Дмитрий Михайлович не колебался. Совесть его не упрекала ни в чем: во все времена на своем месте он был справедлив и великодушен. Так — перед судом своей совести, но как можно рассчитывать на проницательность людей, лично его не знавших? Дмитрия Михайловича судили лишь по его военной форме. Он, как послушный ребенок, пошел в свою районную милицию, и Ляля спокойно его провожала. Она перекрестила его на прощанье, и они расстались у дверей, не подозревая, что эти двери вели в арестантскую камеру. Ляля с матерью ждали возвращенья отца несколько дней… Потом бросились на розыски. С трудом добились ответа, что отец в Таганской тюрьме и что справки надо получать в ВЧК на Лубянке.

У ворот Таганской тюрьмы стояли растерянные женщины. Они приносили скудные передачи заключенным. На Лубянке Ляля добилась приема у следователя, который вел дело отца. Фамилия его была Медведев. Это был бледный, измученный непосильным напряжением и, вероятно, голодный человек из рабочих, убежденный революционер. Таким он открывался в беседах с Лялей.

— Кто бы из наших людей мог подтвердить ваши об отце показания? — спросил ее однажды Медведев.

— Рабочие мастерских, переброшенных в Рославль, — ответила Ляля. — Нам писал оттуда знакомый мастер Залипаев. Он революционер, и отец однажды спас его своим заступничеством. Отца знали и уважали рабочие.

Медведев сумрачно поглядел на девушку:

— Я вам верю, но этого мало. Пока — вот вам пропуск на свиданье.

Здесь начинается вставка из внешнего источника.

-- ==== Sys2Proof/Tests/Slice0.lean ====
section
/-! SUPPORT. Own tests: ill-formed commands, small steps, and for every clause of a statement that has hypotheses a state and operands that meet them. -/

namespace Sys2Proof.Machine

set_option maxRecDepth 8000

/- One thread: each evaluation by the kernel waits for the declarations before it, and many waiting threads would ask for more memory than there is. -/
set_option Elab.async false

/-! ### Small states and operands -/

/-- `n` bytes with some fields set: offset, size, value. -/
def bytesOf (n : Nat) (l : List (Nat × Nat × Nat)) : List Byte :=
  l.foldl (fun b e => b.take e.1 ++ leBytes e.2.1 e.2.2 ++ b.drop (e.1 + e.2.1)) (List.replicate n 0#8)

/-- The 64 bytes of a descriptor. -/
def desc (l : List (Nat × Nat × Nat)) : List Byte := bytesOf 64 l

/-- An operation of ring 0 of port 0, just fetched. -/
def opOf (opcode slice : Nat) (l : List (Nat × Nat × Nat)) : Op :=
  { port := 0, sq := 0, cq := 0, seq := 0, opcode := opcode, flags := 0, slice := slice, tag := 7, bytes := desc l, phase := .fetched, fetchedAt := 0,
    lowHoldup := false, silent := false, left := none, sofar := 0 }

/-- A submission ring of 16 slots. -/
def ring : SubRing := newSubRing 0x1000 16 0x4000 0 0xFF 0 0

/-- A completion ring of 16 slots. -/
def compRing : CompRing := newCompRing 0x2000 16 0x4000 1 (some 9) 1 0

/-- The device up, no port running. -/
def booted : State := { State.reset with glb := { State.reset.glb with stage := 9 } }

/-- The device up, port 0 running its admin rings. -/
def running : State :=
  modPort booted 0 (fun x =>
    { x with regs := { x.regs with en := true, rdy := true, run := true }, link := { x.link with up := true }, sqs := [(0, ring)], cqs := [(0, compRing)] })

/-- The device up with an operation in flight. -/
def withOp (o : Op) : State := { running with ops := [(0, o)] }

/-- A slice. -/
def slice0 : Slice :=
  { conf := { shared := false, sems := 4096, counters := 64, spindles := 48, commons := 16, floor := 0, ceiling := 1024, park := 0, fast := 0, bulk := 0,
              strand := 0, jobs := 8, operands := [] },
    sems := [], ctrValue := [], ctrLimit := [], commons := [], pages := [], pool := [], skeinPages := [], pins := [],
    meter := { seq := 0, begin_ := 0, short := false, holdover := false, restart := false, spindle := 0, switch_ := 0, band := 0, flashRead := 0,
               flashWrite := 0, flashMove := 0, strandTx := 0, strandRx := 0, cardCmp := 0, pageBeats := 0, overrun := 0, deducted := 0, jobsDone := 0,
               holds := 0 },
    timeSlice := none, owed := 0, overAt := none }


/-- A job of slice 63 that runs `prog` on one rank. -/
def jobOf (prog : List IWord) : Job :=
  { slice := 63, port := 0, sq := 0, tag := 7, place := some 0, ranks := 1, prio := 0, late := 0, nsteps := 1, jaddr := 0, shapesAddr := 0, prog := prog, dirs := [],
    dirStates := [], skeins := [], shapes := [], issuedAt := 0, step := 0, phase := .running 0, spindles := [0], rankStates := [.running], saved := [],
    switchSaved := [], holds := [], records := [], owned := [], touched := [], waitSince := 0, abortAtEnd := none, failing := none, draft := none }

/-- The device up, a job's rank on logical spindle 0 with this context. -/
def seated (prog : List IWord) (c : Ctx) : State :=
  { running with slices := [(63, slice0)], jobs := [(0, jobOf prog)], spindles := [(0, { Spindle.zero with rank := some (0, 0), ctx := c })] }

/-- The seat of that rank. -/
def seat0 : Seat := { phys := 0, job := 0, rank := 0, slice := 63, place := 0 }

/-- An instruction with some fields set: first bit, value. -/
def iword (l : List (Nat × Nat)) : IWord := l.foldl (fun w f => w ||| BitVec.ofNat 128 (f.2 * 2 ^ f.1)) 0

/-- The premises of `Issues` but that about the settled state. -/
def issuesIn (s : State) (w : IWord) (j : Job) : Bool :=
  seatOf s 0 = some seat0 && (seatOf (settle s seat0) 0).isSome && lookup (settle s seat0).jobs 0 = some j && j.failing.isNone &&
    (progOf (settle s seat0) j 0)[(getCtx (settle s seat0) 0).pos]? = some w

theorem issuesIn_issues {s : State} {w : IWord} {j : Job} (h : issuesIn s w j = true) : Issues s 0 w seat0 j (settle s seat0) := by
  simp only [issuesIn, Bool.and_eq_true, decide_eq_true_eq] at h
  exact ⟨h.1.1.1.1, rfl, h.1.1.1.2, h.1.1.2, by simpa using h.1.2, h.2⟩

/-- A run of draft 0. -/
def drafted : DraftRun :=
  { handle := 0, late := 0, ply := 0, sblock := 0, total := 0, start := 0, first := false, decision := 0, decStatus := 0, decSlot := 0, decResult := 0, ran := 0, hLateW := 0, hLateI := 0,
    hThermal := 0, hSlice := 0, hRepair := 0, reforms := 0, holdsNow := 0, lateNow := 0, firstCause := 0, firstMember := 0, frozen := none, stopped := false,
    lastEnded := none, lastStep := none, slots := [], reds := [], voted := false, go := false }

/-- A draft of slice 63 with one step, whose rank 0 runs `prog`. -/
def oneDraft (prog : List IWord) (slots : List SlotEnt) (reds : List RedEnt) : Draft :=
  { slice := 63, store := 0, sector := 0, sectors := 1, member := 0, members := 1, nsteps := 1, ranks := 1, canon := true, loop := false, maxps := 0, iterSlot := 0,
    period := 4000, vmax := 1, digest := [], skeinDigests := [], mship := [], steps := [{ start := 0, length := 100, progs := [0], dirs := [], slots := slots, reds := reds }],
    progs := [(0, prog)], pages := 1, releasing := false }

Не буду описывать это свиданье… В конце концов все началось еще, когда отец приехал первый раз с фронта: чужой запах примешивался к родному запаху его тела, то же тревожное выражение его прекрасных глаз, то же чувство жалости к нему и своя пугающая беспомощность. И та же упрямая надежда, что ничего не может случиться безвозвратно плохого, надежда на хороший конец «несмотря ни на что».

Мать плакала. Отец говорил, что это касается не его лично, а всех, а со всеми не могут расправиться жестоко. Что у него вдумчивый следователь. На прощанье он попросил достать ему Библию. Отец никогда ее не читал, знал о ней, как большинство в его кругу, понаслышке. Ляля достала Библию и принесла со следующей передачей. В одной из записок, которые разрешалось посылать при получении передачи, отец говорил о Книге Иова с радостью и надеждой. Это было, по-видимому, первое в его жизни глубокое «священное» чтение, и он предавал себя, как древний Иов, в руки Божии во всей простоте своей искренней веры и чистой души.

Наступил роковой день: эсерка Каплан совершила покушение на Ленина. Правительство объявило красный террор. В этот день отменили передачу, и у ворот тюрьмы в смятенной толпе женщин нарастало волненье. Женщины не расходились. Ляля стояла в первых рядах толпы со своим уже ненужным узелком и тупо смотрела не отрываясь на громадные тюремные ворота, в которых время от времени отворялась маленькая дверца и кто-то из служащих в военной форме входил и выходил. По-видимому, за ней был внутренний тюремный двор. Ляля стала вглядываться в освещенный квадрат, открывающийся за дверью. Но как бы мог там очутиться отец, там, а не в камере? Ожиданье становилось безнадежным, и все же она чего-то ждала. Сколько часов прошло так в пыли под жарким августовским солнцем?..

И вот случилось невероятное: дверь открылась перед очередным проходящим, и Ляля увидала за ней, совсем близко, в освещенном квадрате родное измученное лицо.

— Папа! — раздался над толпой ее высокий звонкий голос. Толпа притихла. Многие повернули головы на крик. Толпа расступилась. Она бросилась вперед. Дмитрий Михайлович услыхал ее голос, разглядел ее в толпе, его лицо просияло, он поднял руку и издали перекрестил ее широким крестом. Дверь захлопнулась. Ляля все поняла.

Александр Николаевич увез в этот день Наталию Аркадьевну за город к кому-то из знакомых «подышать воздухом», ничего о происходящем не подозревая. Ляля не застала их дома. Страшная была эта ночь. Ляля то бросалась на колени и громко, как самого близкого и всесильного друга, просила Бога, то выбивалась из сил, ложилась ничком на пол и рыдала.